● What to work on: Could you reproduce, from the records below, everything from the line with "def Cell.newTick (c" down to the line with "def State.setCore (s", keeping both of those lines and changing nothing?

● Extracted material:
-- ==== Sys2Proof/Machine/Access.lean ====
section
/-! DEFINITION. Where things stand in the package and the plain reads and writes of its state: chiplets and
hops, cells and engines, code words, the parts of a stop. -/

namespace Sys2Proof.Machine

/-! ## Chiplets (R77, R470) -/

/-- The class of a chiplet of the LK-8 population (R77). -/
def chipClass (i : Nat) : DieClass :=
  if i = 0 then .gsd else if i ≤ 32 then .dmx else if i ≤ 34 then .vec else if i ≤ 36 then .spx
  else if i = 37 then .srt else .mem

/-- Cells on a die, by class (R1). -/
def classCells : DieClass → Nat
  | .dmx => 16 | .vec => 32 | .spx => 8 | .srt => 8 | _ => 0

/-- The number by which descriptors name a class (R109, R330). -/
def classNum : DieClass → Nat
  | .gsd => 0 | .dmx => 1 | .vec => 2 | .spx => 3 | .srt => 4 | .mem => 5

/-- The class a number names in a descriptor (R330). -/
def classOf (n : Nat) : Option DieClass :=
  match n with | 1 => some .dmx | 2 => some .vec | 3 => some .spx | 4 => some .srt | _ => none

/-- Whether a chiplet is a layer of a stack. -/
def isLayer (i : Nat) : Bool := 1 ≤ i && i ≤ 32
/-- The stack of a layer (R77). -/
def stackOf (i : Nat) : Nat := (i - 1) / 4
/-- The chiplet through which a chiplet reaches others (R470). -/
def bottomOf (i : Nat) : Nat := if isLayer i then 1 + 4 * stackOf i else i

/-- The UCIe links of the LK-8 population, each once (R470). -/
def ucieLinks : List (Nat × Nat) :=
  ([1, 2, 5, 6].map fun s => (0, 1 + 4 * s)) ++ [(0, 33), (0, 34), (0, 35), (0, 36), (0, 37), (0, 42), (0, 43)]
  ++ ([0, 1, 2, 4, 5, 6].map fun s => (1 + 4 * s, 1 + 4 * (s + 1)))
  ++ ([0, 1, 2, 3].map fun s => (1 + 4 * s, 1 + 4 * (s + 4)))
  ++ ([0, 1, 2, 3].map fun s => (1 + 4 * s, 38 + s))
  ++ ([0, 1, 2, 3].map fun s => (1 + 4 * (s + 4), 38 + s))
  ++ [(5, 42), (9, 42), (21, 43), (25, 43), (1, 33), (17, 34), (13, 35), (29, 36)]

/-- A die's state. -/
def State.die (s : State) (i : Nat) : Die := FMap.get s.dies i (Die.reset i)
/-- A die's state replaced. -/
def State.setDie (s : State) (i : Nat) (d : Die) : State := { s with dies := FMap.put s.dies i d }

/-- A chiplet is in the package and not mapped out (R344). -/
def State.present (s : State) (i : Nat) : Bool :=
  i < 44 && (s.die i).role != 3 && (!isLayer i || (s.die (bottomOf i)).role != 3)

/-- The chiplets one link away from those of a list, themselves included, over the links given. -/
def linkStep (links : List (Nat × Nat)) (from_ : List Nat) : List Nat :=
  (List.range 44).filter fun i => from_.contains i
    || links.any fun l => (l.1 == i && from_.contains l.2) || (l.2 == i && from_.contains l.1)

/-- Links between `from_` and a chiplet, at most `n`; 0xFF when no path reaches it. -/
def hopsFrom (links : List (Nat × Nat)) : Nat → Nat → List Nat → Nat → Nat
  | 0, _, _, _ => 0xFF
  | n + 1, d, from_, b => if from_.contains b then d else hopsFrom links n (d + 1) (linkStep links from_) b

/-- The links whose two ends are present (R470). -/
def State.links (s : State) : List (Nat × Nat) :=
  ucieLinks.filter fun l => s.present l.1 && s.present l.2

/-- The hop distance between two chiplets (R470). -/
def State.hops (s : State) (a b : Nat) : Nat :=
  if a = b then 0
  else if !(s.present a && s.present b) then 0xFF
  else if bottomOf a = bottomOf b then 0
  else hopsFrom s.links 44 0 [bottomOf a] (bottomOf b)

/-- Whether a path of links that have not failed joins two chiplets (R324). -/
def State.pathTo (s : State) (a b : Nat) : Bool :=
  bottomOf a == bottomOf b
    || hopsFrom (s.links.filter fun l => !(s.deadLinks.contains l || s.deadLinks.contains (l.2, l.1))) 44 0
        [bottomOf a] (bottomOf b) != 0xFF

/-! ## Cells and engines -/

/-- An engine before any word: its reset state. -/
def Eng.fresh : Eng :=
  { pc := 0, pos := 0, tok := [], cq := [], bq := [], rstack := [], lstack := [], done := false, held := none,
    reason := 0, issued := false, waitVal := none, ordinal := 0, wps := [] }

/-- An empty restart record. -/
def Record.fresh : Record :=
  { rpc := 0, pos := 0, written := false, obj := 0, shcoord := 0, rinst := 0, barDie := 0, barNode := 0, fpstat := 0, mstat := 0, win := 256,
    padval := 0, ordwatch := false, x := [], a := [], lc := [] }

/-- A cell without a shard. -/
def Cell.fresh : Cell :=
  { serial := 0, phase := .idle, node := 0, flatC := 0, flatD := 0, engC := Eng.fresh, engA := Eng.fresh, engX := Eng.fresh,
    engM := Eng.fresh, engW := Eng.fresh, engK := Eng.fresh, x := [], a := [], lc := [], xVer := [], lcVer := [],
    path := [], pathBase := 0, bqHeld := [], haltPc := none, v := [], k := [], stageOpen := false, acc := [], void := [], zeroed := 0, qx := [], qc := [],
    qa := [], fpstat := 0, mstat := 0, nowFp := 0, nowM := 0, nowTok := [], shv := false, shcoord := 0, winslip := 256, ordwatch := false,
    ordActive := false, ordLog := [], padval := 0, vrotOff := 0, vrotSize := 0, vrotBase := 0, vrotPend := [], pstg := 0, pnc := 0, pslane := 0,
    epc := 0, ecause := 0, eaddr := 0, tvec := 0, scopetab := 0, scopem := [], watch := [], trctl := 0, trbase := 0,
    sttile := 0, trdrop := 0, spad := [], fe := [], rings := [], bankHeld := [], shadow := Nest.zero,
    active := Nest.zero, timetable := [], mx := [], sm := [], jobs := [], nextJob := 0, peerIn := [], rounds := [],
    l1 := [], l1Tag := [], oldView := [], rejects := [], icache := [], tlb := [], handler := none, fatals := [], pendTrap := none, reads := [], record := Record.fresh,
    restarting := false, rinst := 0, barDie := 0, barNode := 0, clearEnd := 0, startTick := 0, stalledSince := none,
    pollSince := 0, stampT0 := none, reachM := 0, cqTicks := [], stamps := [] }

/-- An engine of a cell. -/
def Cell.eng (c : Cell) : EngTag → Eng
  | .c => c.engC | .a => c.engA | .x => c.engX | .m => c.engM | .w => c.engW | .k => c.engK

/-- An engine of a cell replaced. -/
def Cell.setEng (c : Cell) (e : EngTag) (g : Eng) : Cell :=
  match e with
  | .c => { c with engC := g } | .a => { c with engA := g } | .x => { c with engX := g }
  | .m => { c with engM := g } | .w => { c with engW := g } | .k => { c with engK := g }

/-- Flags raised in FPSTAT, and in MSTAT (R25). -/
def Cell.raiseFp (c : Cell) (fl : BitVec 6) : Cell := { c with fpstat := c.fpstat ||| fl, nowFp := c.nowFp ||| fl }
def Cell.raiseM (c : Cell) (fl : BitVec 3) : Cell := { c with mstat := c.mstat ||| fl, nowM := c.nowM ||| fl }
/-- A tick has passed: no flag is raised and no push accepted at the present one. -/
def Cell.newTick (c : Cell) : Cell := { c with nowFp := 0, nowM := 0, nowTok := [] }

/-- The state of a cell by key; a cell that is not listed holds no shard. -/
def State.cell (s : State) (key : Nat) : Cell := FMap.get s.cells key Cell.fresh
/-- A cell replaced. -/
def State.setCell (s : State) (key : Nat) (c : Cell) : State := { s with cells := FMap.put s.cells key c }
/-- The key of a cell of a chiplet. -/
def cellKey (chip cell : Nat) : Nat := chip * 32 + cell
/-- The chiplet of a cell's key. -/
def keyChip (key : Nat) : Nat := key / 32
/-- The number of a cell on its chiplet. -/
def keyCell (key : Nat) : Nat := key % 32

/-- The core whose word exec runs: a cell, or the firmware core of a prologue. -/
def State.core (s : State) : Cell :=
  match s.cur with
  | .cell key _ => s.cell key
  | .prologue n => match FMap.find? s.prols n with | some p => p.core | none => Cell.fresh

/-- That core replaced. -/
def State.setCore (s : State) (c : Cell) : State :=
  match s.cur with
  | .cell key _ => s.setCell key c
  | .prologue n => { s with prols := FMap.modify s.prols n fun p => { p with core := c } }

/-- The engine that executes; a prologue core stands for C. -/
def State.curEng (s : State) : EngTag :=
  match s.cur with | .cell _ e => e | .prologue _ => .c

/-- The key of the executing cell. -/
def State.curKey (s : State) : Nat :=
  match s.cur with | .cell key _ => key | .prologue _ => 0

/-- The class of the die of the executing cell. -/
def State.curClass (s : State) : DieClass :=
  match s.cur with | .cell key _ => chipClass (keyChip key) | .prologue _ => .dmx

/-- The node of a cell or of a prologue core. -/
def State.curNode (s : State) : Nat :=
  match s.cur with | .cell key _ => (s.cell key).node | .prologue n => n

/-- A dependency-table entry. -/
def State.node? (s : State) (n : Nat) : Option Node := FMap.find? s.nodes n
/-- An entry changed. -/
def State.modNode (s : State) (n : Nat) (f : Node → Node) : State := { s with nodes := FMap.modify s.nodes n f }
/-- The context of a node; 0 names none. -/
def State.nodeCtx (s : State) (n : Nat) : Nat := match s.node? n with | some d => d.ctx | none => 0
/-- A context. -/
def State.ctx? (s : State) (c : Nat) : Option Ctx := FMap.find? s.ctxs c
/-- The partition of a context; 0 names none. -/
def State.ctxPart (s : State) (c : Nat) : Nat := match s.ctx? c with | some x => x.part | none => 0
/-- A partition. -/
def State.part? (s : State) (p : Nat) : Option Part := FMap.find? s.parts p

/-- The next free value (R471): drawn once, then never again. -/
def State.draw (s : State) : Nat × State := (Config.pick s.drawn, { s with drawn := s.drawn + 1 })

/-- Cells that run a node, with their keys; a cell held for a dump runs none. -/
def State.nodeCells (s : State) (n : Nat) : List (Nat × Cell) :=
  s.cells.filter fun e => e.2.node == n && e.2.phase != .idle && e.2.phase != .stopped

/-! ## Code (R80 to R83, R109) -/

/-- The class section of an object (R109). -/
def CodeObj.section? (o : CodeObj) (cls : DieClass) : Option Section :=
  o.sections.find? fun x => x.cls == classNum cls

/-- The section a cell's shard runs. -/
def State.sectionOf (s : State) (key : Nat) (c : Cell) : Option Section :=
  match s.node? c.node with
  | some n =>
    match FMap.find? s.objects n.kobj with
    | some o => if o.gone then none else o.section? (chipClass (keyChip key))
    | none => none
  | none => none

/-- The section a prologue core runs: the first of the prologue object (R351). -/
def State.prolSection (s : State) (node : Nat) : Option Section :=
  match s.node? node with
  | some n => match FMap.find? s.objects n.prolObj with | some o => if o.gone then none else o.sections.head? | none => none
  | none => none

/-- The section of the executing core. -/
def State.curSection (s : State) : Option Section :=
  match s.cur with | .cell key _ => s.sectionOf key (s.cell key) | .prologue n => s.prolSection n

/-- The word at a word index, as a cell's fetch sees it: the instruction cache, else the section (R139). -/
def Cell.wordAt (c : Cell) (code : List Word) (i : Nat) : Option Word :=
  if i < code.length then
    match FMap.find? c.icache i with
    | some w => some w
    | none => code[i]?
  else none

/-- The instruction at a word index, if it decodes. -/
def Cell.instrAt (c : Cell) (cls : DieClass) (code : List Word) (i : Nat) : Option Instr :=
  match c.wordAt code i with
  | some w => match decode cls w (c.wordAt code (i + 1)) with | .ok n => some n | .error _ => none
  | none => none

/-! ## Why a word does not retire -/

/-- What a cause carries besides its code (R71, R412). -/
structure Raise where
  code : BitVec 8
  addr : Word := 0
  view : Nat := 3
  row : Nat := 0
  elem : Nat := 0
  celem : Option Nat := none
  tags : Option (BitVec 4 × BitVec 4) := none
  aux : Word := 0
  pc2 : Option (Nat × EngTag) := none

/-- Why the body of a word did not finish. -/
inductive Stop where
  /-- the word has not issued: reason code of R304 -/
  | block (reason : Nat)
  /-- the word has issued, with the effects in the state, and waits -/
  | wait (s : State) (reason : Nat)
  /-- a page that takes the host path (R391): context, page, kind -/
  | page (ctx page : Nat) (write : Bool) (addr : Word)
  /-- a residency tile whose fetch an access starts (`fetch`), or whose move it waits for, and who makes that access: for
  a word that performs messages first, the message (R363, R364) -/
  | tile (buf tile : Nat) (who : Waiter) (fetch : Bool)
  /-- an access that stands at the bank of another cell while that scratchpad is cleared (R469) -/
  | bank (cell : Nat)
  /-- a cause, and the state with what the word may already have done, if anything -/
  | cause (r : Raise) (after : Option State)

/-- The result of a body, or the reason it stopped. -/
abbrev M (α : Type) := Except Stop α

/-- A cause with a code alone. -/
def raise {α : Type} (code : BitVec 8) : M α := .error (.cause { code := code } none)
/-- A cause that involves an address. -/
def raiseAt {α : Type} (code : BitVec 8) (addr : Word) : M α := .error (.cause { code := code, addr := addr } none)
/-- The word cannot issue yet. -/
def blocked {α : Type} (reason : Nat) : M α := .error (.block reason)

/-- Where an engine goes after a word. -/
inductive Next where
  /-- the word after it, with the loop-end test -/
  | seq
  /-- a target, with the loop-end test (R128) -/
  | goto (pc : Nat)
  /-- a target without the loop-end test (R129) -/
  | jump (pc : Nat)
  /-- the program counters are already set (ERET) -/
  | stay
  deriving DecidableEq, Repr

end Sys2Proof.Machine
end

● Solved problem:
def Cell.newTick (c : Cell) : Cell := { c with nowFp := 0, nowM := 0, nowTok := [] }

/-- The state of a cell by key; a cell that is not listed holds no shard. -/
def State.cell (s : State) (key : Nat) : Cell := FMap.get s.cells key Cell.fresh
/-- A cell replaced. -/
def State.setCell (s : State) (key : Nat) (c : Cell) : State := { s with cells := FMap.put s.cells key c }
/-- The key of a cell of a chiplet. -/
def cellKey (chip cell : Nat) : Nat := chip * 32 + cell
/-- The chiplet of a cell's key. -/
def keyChip (key : Nat) : Nat := key / 32
/-- The number of a cell on its chiplet. -/
def keyCell (key : Nat) : Nat := key % 32

/-- The core whose word exec runs: a cell, or the firmware core of a prologue. -/
def State.core (s : State) : Cell :=
  match s.cur with
  | .cell key _ => s.cell key
  | .prologue n => match FMap.find? s.prols n with | some p => p.core | none => Cell.fresh

/-- That core replaced. -/
def State.setCore (s : State) (c : Cell) : State :=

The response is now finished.